**EXERCISE DESCRIPTION:** Below this line is a set of entries; quote exactly the lines from the line that contains "let r := s.emitterCodes" to the line that contains "let (codes, clips) := s.facetCodes n", both lines included.

....................

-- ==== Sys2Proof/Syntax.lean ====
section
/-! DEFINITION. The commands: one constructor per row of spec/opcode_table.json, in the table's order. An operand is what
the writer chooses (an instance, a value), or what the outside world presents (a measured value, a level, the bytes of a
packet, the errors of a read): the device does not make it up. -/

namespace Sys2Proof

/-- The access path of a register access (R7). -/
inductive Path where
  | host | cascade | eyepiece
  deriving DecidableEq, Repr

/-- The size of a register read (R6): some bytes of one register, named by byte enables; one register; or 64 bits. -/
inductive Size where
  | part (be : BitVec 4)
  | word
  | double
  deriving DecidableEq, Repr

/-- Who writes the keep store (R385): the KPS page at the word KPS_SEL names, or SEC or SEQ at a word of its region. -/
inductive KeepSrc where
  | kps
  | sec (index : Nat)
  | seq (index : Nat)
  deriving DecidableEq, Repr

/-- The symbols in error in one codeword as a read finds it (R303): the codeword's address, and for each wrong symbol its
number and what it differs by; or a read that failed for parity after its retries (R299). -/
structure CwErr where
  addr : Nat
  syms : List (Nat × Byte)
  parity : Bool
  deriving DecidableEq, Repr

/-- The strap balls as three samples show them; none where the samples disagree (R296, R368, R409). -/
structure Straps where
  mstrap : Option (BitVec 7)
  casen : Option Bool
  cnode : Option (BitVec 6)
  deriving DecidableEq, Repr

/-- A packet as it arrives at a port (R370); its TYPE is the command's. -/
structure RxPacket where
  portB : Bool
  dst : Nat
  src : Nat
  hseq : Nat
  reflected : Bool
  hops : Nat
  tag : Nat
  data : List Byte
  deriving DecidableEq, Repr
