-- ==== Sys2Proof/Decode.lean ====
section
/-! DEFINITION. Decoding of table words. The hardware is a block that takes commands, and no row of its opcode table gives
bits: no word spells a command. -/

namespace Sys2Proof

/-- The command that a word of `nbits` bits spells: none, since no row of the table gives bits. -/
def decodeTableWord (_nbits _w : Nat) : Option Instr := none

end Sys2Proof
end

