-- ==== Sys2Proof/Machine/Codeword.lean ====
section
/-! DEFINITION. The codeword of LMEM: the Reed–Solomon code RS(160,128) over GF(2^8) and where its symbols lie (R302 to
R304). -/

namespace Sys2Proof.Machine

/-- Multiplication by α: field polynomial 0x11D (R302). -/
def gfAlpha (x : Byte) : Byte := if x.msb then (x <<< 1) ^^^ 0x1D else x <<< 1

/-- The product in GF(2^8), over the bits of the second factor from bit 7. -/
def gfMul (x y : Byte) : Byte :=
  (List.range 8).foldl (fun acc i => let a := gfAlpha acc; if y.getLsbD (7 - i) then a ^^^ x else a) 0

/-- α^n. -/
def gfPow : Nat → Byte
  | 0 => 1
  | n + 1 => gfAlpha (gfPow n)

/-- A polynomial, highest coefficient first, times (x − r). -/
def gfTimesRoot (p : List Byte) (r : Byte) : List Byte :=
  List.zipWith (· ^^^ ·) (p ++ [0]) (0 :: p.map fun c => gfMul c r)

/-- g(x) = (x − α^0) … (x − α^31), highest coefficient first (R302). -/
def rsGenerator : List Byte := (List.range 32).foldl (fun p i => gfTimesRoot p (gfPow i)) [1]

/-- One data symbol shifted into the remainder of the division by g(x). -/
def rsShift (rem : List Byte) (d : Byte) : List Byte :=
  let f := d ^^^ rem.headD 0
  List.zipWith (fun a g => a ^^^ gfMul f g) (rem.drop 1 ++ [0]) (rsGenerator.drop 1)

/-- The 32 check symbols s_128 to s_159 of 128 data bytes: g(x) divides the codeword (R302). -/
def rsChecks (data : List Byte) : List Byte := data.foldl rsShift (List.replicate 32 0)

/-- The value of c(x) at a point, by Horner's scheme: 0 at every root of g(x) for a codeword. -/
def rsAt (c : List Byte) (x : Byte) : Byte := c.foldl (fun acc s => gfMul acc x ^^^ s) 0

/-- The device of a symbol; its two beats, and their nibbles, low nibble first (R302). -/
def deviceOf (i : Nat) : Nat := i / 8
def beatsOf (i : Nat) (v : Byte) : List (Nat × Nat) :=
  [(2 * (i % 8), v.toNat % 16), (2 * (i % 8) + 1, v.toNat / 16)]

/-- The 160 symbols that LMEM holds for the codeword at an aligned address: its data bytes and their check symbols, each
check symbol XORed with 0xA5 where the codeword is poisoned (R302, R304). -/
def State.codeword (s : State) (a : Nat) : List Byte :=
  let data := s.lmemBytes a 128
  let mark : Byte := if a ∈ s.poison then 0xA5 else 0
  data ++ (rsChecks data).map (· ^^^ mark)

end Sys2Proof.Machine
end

....................

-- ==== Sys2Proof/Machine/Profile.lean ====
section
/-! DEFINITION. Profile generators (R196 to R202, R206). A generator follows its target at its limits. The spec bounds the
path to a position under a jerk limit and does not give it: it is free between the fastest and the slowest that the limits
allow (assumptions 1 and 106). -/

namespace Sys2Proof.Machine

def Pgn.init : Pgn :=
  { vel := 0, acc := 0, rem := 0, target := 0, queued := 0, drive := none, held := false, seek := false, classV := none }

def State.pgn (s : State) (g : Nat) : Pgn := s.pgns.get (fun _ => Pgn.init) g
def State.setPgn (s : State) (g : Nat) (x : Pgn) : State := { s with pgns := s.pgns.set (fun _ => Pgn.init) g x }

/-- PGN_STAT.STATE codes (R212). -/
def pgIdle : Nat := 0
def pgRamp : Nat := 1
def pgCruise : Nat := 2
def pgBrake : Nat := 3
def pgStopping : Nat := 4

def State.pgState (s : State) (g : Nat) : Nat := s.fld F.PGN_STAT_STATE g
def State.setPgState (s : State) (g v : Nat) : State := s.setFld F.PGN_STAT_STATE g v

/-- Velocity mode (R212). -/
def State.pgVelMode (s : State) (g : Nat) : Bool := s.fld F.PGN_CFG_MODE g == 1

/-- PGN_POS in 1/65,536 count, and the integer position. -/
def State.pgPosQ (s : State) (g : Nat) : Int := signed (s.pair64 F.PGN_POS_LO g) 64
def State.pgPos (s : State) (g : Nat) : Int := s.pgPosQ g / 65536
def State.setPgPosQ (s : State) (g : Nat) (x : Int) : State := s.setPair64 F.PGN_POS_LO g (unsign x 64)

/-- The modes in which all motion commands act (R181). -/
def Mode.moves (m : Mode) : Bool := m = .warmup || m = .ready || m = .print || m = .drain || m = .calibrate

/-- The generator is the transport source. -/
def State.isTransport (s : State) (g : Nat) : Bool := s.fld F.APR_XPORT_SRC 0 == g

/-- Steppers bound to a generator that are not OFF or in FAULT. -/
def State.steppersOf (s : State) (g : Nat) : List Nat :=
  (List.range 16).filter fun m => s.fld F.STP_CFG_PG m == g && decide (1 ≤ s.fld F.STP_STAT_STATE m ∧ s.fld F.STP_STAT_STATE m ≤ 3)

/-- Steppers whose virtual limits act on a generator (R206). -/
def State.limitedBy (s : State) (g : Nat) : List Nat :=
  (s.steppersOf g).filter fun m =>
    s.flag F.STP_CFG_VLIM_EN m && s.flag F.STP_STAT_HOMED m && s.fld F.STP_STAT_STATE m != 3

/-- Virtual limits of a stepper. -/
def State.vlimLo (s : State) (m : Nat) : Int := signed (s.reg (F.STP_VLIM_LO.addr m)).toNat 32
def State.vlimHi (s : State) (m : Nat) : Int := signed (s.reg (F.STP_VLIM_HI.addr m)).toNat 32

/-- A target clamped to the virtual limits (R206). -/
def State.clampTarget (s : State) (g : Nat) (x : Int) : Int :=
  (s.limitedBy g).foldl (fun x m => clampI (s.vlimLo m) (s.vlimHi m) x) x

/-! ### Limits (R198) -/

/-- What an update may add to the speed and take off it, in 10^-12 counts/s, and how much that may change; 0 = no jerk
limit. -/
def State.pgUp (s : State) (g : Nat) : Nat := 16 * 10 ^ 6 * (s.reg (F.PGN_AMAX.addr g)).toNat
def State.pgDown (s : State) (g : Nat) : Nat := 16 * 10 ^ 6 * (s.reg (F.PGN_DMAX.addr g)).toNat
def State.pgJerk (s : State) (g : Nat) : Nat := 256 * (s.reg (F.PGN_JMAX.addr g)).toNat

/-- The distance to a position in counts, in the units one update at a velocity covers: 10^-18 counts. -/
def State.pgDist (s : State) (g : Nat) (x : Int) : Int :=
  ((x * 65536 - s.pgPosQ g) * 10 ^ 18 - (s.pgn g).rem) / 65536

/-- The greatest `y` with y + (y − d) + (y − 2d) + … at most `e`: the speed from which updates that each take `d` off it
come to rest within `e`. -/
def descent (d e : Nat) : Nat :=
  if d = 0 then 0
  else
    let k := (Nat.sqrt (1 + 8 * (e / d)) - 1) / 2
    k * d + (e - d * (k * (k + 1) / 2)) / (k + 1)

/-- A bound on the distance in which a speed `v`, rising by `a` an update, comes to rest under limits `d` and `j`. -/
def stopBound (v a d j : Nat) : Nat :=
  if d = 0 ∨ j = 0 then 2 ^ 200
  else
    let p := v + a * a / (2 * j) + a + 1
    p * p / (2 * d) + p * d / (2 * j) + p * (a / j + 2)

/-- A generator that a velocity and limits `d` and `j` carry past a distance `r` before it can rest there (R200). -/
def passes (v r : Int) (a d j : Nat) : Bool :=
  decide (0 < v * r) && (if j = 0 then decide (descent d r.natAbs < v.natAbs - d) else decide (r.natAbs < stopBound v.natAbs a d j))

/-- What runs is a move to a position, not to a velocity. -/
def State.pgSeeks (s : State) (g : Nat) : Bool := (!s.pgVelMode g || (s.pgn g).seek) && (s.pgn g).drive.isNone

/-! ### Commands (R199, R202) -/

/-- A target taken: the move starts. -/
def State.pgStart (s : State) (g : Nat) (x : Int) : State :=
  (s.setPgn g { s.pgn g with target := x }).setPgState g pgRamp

....................

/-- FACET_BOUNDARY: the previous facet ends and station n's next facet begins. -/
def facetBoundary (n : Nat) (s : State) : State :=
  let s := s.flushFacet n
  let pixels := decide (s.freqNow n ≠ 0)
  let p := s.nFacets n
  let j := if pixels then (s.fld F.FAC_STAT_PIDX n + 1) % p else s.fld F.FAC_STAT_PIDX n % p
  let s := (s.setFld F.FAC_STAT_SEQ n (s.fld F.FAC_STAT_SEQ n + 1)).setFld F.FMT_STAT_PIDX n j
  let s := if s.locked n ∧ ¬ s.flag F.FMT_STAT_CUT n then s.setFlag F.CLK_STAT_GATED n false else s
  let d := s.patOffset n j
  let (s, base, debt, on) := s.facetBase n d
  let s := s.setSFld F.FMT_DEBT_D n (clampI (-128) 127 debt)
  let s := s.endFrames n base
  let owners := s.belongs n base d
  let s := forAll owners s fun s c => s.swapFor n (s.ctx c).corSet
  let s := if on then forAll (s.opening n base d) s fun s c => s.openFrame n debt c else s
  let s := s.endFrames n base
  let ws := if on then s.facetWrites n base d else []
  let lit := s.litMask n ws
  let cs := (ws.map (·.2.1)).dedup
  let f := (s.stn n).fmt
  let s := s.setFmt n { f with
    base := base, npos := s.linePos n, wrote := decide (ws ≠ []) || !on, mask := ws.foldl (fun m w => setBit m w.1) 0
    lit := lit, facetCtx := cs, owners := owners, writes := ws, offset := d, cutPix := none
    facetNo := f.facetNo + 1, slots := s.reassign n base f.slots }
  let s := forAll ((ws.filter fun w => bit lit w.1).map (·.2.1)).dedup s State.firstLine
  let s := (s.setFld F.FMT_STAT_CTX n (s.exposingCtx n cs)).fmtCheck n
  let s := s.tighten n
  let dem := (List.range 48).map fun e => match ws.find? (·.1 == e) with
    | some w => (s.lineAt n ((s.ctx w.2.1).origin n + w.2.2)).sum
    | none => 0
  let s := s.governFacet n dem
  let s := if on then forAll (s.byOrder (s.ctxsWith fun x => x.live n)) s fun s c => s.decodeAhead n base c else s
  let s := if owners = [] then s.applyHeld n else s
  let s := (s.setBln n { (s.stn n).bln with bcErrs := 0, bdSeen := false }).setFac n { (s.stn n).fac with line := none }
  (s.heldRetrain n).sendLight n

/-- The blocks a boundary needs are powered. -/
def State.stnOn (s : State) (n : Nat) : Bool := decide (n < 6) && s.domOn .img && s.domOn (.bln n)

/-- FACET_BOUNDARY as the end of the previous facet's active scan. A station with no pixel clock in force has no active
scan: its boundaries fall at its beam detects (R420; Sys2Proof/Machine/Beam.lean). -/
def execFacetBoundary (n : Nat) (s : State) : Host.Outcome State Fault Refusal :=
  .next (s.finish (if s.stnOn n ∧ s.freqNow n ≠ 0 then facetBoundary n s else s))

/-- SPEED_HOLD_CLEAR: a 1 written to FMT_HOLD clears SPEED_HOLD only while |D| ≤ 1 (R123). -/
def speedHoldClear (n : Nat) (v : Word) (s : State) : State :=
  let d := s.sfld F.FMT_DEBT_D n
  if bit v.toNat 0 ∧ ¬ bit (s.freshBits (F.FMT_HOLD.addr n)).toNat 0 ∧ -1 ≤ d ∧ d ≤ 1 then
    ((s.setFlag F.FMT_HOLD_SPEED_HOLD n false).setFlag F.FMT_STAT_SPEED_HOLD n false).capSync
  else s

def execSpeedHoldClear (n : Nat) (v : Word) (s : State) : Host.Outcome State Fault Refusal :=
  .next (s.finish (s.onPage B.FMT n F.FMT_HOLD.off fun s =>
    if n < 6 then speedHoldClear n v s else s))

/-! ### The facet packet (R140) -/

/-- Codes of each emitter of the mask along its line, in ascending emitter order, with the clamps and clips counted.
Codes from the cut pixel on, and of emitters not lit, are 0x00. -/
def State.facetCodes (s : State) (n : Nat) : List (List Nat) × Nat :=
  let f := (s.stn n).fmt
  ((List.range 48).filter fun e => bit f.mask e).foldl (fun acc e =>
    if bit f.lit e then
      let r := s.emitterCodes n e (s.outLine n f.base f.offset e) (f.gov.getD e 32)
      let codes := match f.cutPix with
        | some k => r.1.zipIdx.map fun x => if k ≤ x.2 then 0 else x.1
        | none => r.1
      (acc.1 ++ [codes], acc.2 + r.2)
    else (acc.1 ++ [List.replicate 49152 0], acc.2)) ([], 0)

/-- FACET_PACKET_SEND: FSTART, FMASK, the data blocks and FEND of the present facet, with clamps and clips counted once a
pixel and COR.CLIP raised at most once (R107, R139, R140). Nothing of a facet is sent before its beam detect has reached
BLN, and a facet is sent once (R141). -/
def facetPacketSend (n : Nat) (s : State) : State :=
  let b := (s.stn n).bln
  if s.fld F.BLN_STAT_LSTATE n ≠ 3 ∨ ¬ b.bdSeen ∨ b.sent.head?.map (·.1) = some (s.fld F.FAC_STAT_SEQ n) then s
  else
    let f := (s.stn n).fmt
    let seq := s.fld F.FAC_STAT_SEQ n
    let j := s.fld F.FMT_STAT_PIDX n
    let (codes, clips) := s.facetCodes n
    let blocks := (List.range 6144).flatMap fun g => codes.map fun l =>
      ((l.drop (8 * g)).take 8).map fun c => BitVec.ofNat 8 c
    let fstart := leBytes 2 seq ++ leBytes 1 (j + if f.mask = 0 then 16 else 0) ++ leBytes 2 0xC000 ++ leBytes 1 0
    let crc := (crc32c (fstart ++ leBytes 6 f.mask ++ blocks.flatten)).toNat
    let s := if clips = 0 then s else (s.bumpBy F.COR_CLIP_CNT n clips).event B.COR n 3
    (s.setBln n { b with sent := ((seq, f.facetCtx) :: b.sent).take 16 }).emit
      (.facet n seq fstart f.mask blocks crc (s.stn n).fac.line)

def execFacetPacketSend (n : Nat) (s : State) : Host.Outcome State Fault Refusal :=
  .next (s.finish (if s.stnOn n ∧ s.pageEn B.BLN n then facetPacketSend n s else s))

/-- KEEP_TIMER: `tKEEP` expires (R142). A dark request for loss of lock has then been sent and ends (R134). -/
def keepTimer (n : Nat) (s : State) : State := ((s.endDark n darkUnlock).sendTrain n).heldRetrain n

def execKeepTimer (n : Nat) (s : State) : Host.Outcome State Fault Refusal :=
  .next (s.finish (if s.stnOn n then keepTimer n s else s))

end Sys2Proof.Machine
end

....................

**RESULT OF THIS EXERCISE:**
      let r := s.emitterCodes n e (s.outLine n f.base f.offset e) (f.gov.getD e 32)
      let codes := match f.cutPix with
        | some k => r.1.zipIdx.map fun x => if k ≤ x.2 then 0 else x.1
        | none => r.1
      (acc.1 ++ [codes], acc.2 + r.2)
    else (acc.1 ++ [List.replicate 49152 0], acc.2)) ([], 0)

/-- FACET_PACKET_SEND: FSTART, FMASK, the data blocks and FEND of the present facet, with clamps and clips counted once a
pixel and COR.CLIP raised at most once (R107, R139, R140). Nothing of a facet is sent before its beam detect has reached
BLN, and a facet is sent once (R141). -/
def facetPacketSend (n : Nat) (s : State) : State :=
  let b := (s.stn n).bln
  if s.fld F.BLN_STAT_LSTATE n ≠ 3 ∨ ¬ b.bdSeen ∨ b.sent.head?.map (·.1) = some (s.fld F.FAC_STAT_SEQ n) then s
  else
    let f := (s.stn n).fmt
    let seq := s.fld F.FAC_STAT_SEQ n
    let j := s.fld F.FMT_STAT_PIDX n
    let (codes, clips) := s.facetCodes n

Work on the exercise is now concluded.